Sunday, November 15, 2009

Can I own a Canadian?

Dear Rev. Know it all,

Recently a friend of mine sent me the link to a site entitled "Why Can't I Own a Canadian?" Much of the content mocks Mosaic Law in context of our current day and age. I've looked around the web for info to respond to my friend but mostly I just found this very same content posted on multiple sites and people commenting on how ridiculous Judaism/Christianity is. This has really been bugging me... even to the point of losing some sleep researching answers. I thought I turn to "Charismatic Catholic Capped & Caped Crusader for Christ" for help.

Thank you & God bless!

Lee Gulistick

Dear Lee,

Who would want to own a Canadian in the first place? A Canadian will eat you out of house and home. And sometimes they only speak French. Zoot, alors! I’m just kidding about Canadians. They’re lovely people.

The question you ask about the old covenant law and the New Testament is easier to answer than one might think. Have you seen the movie Forrest Gump? There is a scene in which Forrest and his shrimp obsessed friend are cleaning the floor with tooth brushes. This exercise is not intended by his superiors to get the floor clean. It is intended to work a change in raw recruits. An inefficient way to clean floor is a fine way to create a soldier.

God's Mosaic commandments may seem arbitrary to the rebellious narcissists who populate the modern world, but remember, God wasn't just training soldiers. He was training a people to be his ambassadors to the world until the time was ripe for the Messiah and His universal message of God's love. Moses went up the mountain and received 10 commandments, all of which were fairly reasonable; don't kill, lie, steal, or commit adultery. Worship God, rest now and then. Don't envy your neighbor. Moses came down from the mountain and saw Edward G. Robinson and the Israelites dancing around the golden calf. He broke the tablets, made everybody drink the powdered up idol and went back up the mountain to try again.

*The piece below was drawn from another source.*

-- ==== Sys2Proof/Machine/Dispatch.lean ====
section
/-! DEFINITION. The meaning of every instruction and event, one arm per constructor of Instr. -/
namespace Sys2Proof.Machine
open Sys2Proof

This time God sent him down with 613 commandments, 603 more than the first time. Obedience to the whole law of Moses was the moral and theological equivalent of cleaning the floor with a toothbrush. When a few reasonable commandments aren't enough, God gives us more. We need them. When the need was past, Jesus came and said, "Alright, I'm from God. I'm the Messiah and I'm going to begin the restoration of the human condition as it first was in the garden when the most basic and simple commandments applied.” That's why Jesus says, "Moses allowed you to divorce, but it was not that way at first. In His own image He made them, male and female He made them. For this a man shall leave his mother and father and cling to his wife and the two shall become one flesh."

The dietary laws and the ritual laws fall away as the Messiah restores the first covenants between God and humanity. The natural law doesn't fall away, because it is the very reflection of the divine nature in the image of which humanity was first made. The faithful, fertile, forever relationship between Husband and Wife is the reflection of God's own reality. God is love, sacrificial love. Married love is natural. The fascinating variations we have come up with modern times are, well, unnatural. Look at the equipment. It seems clearly designed for a specific use and a specific purpose. God's nature is intimately involved in the natural, sometimes difficult, though always wondrous, relationship between man and woman.

God's nature has nothing do with eating shrimp, or mixing different crops in a field. Self-sacrificing Love and family and charity, respect for human life, these are from God's own heart. The humanist web site sight you refer to is pretty shallow. I remind you that it is the fool who says in his heart there is no God, or so says the Psalm.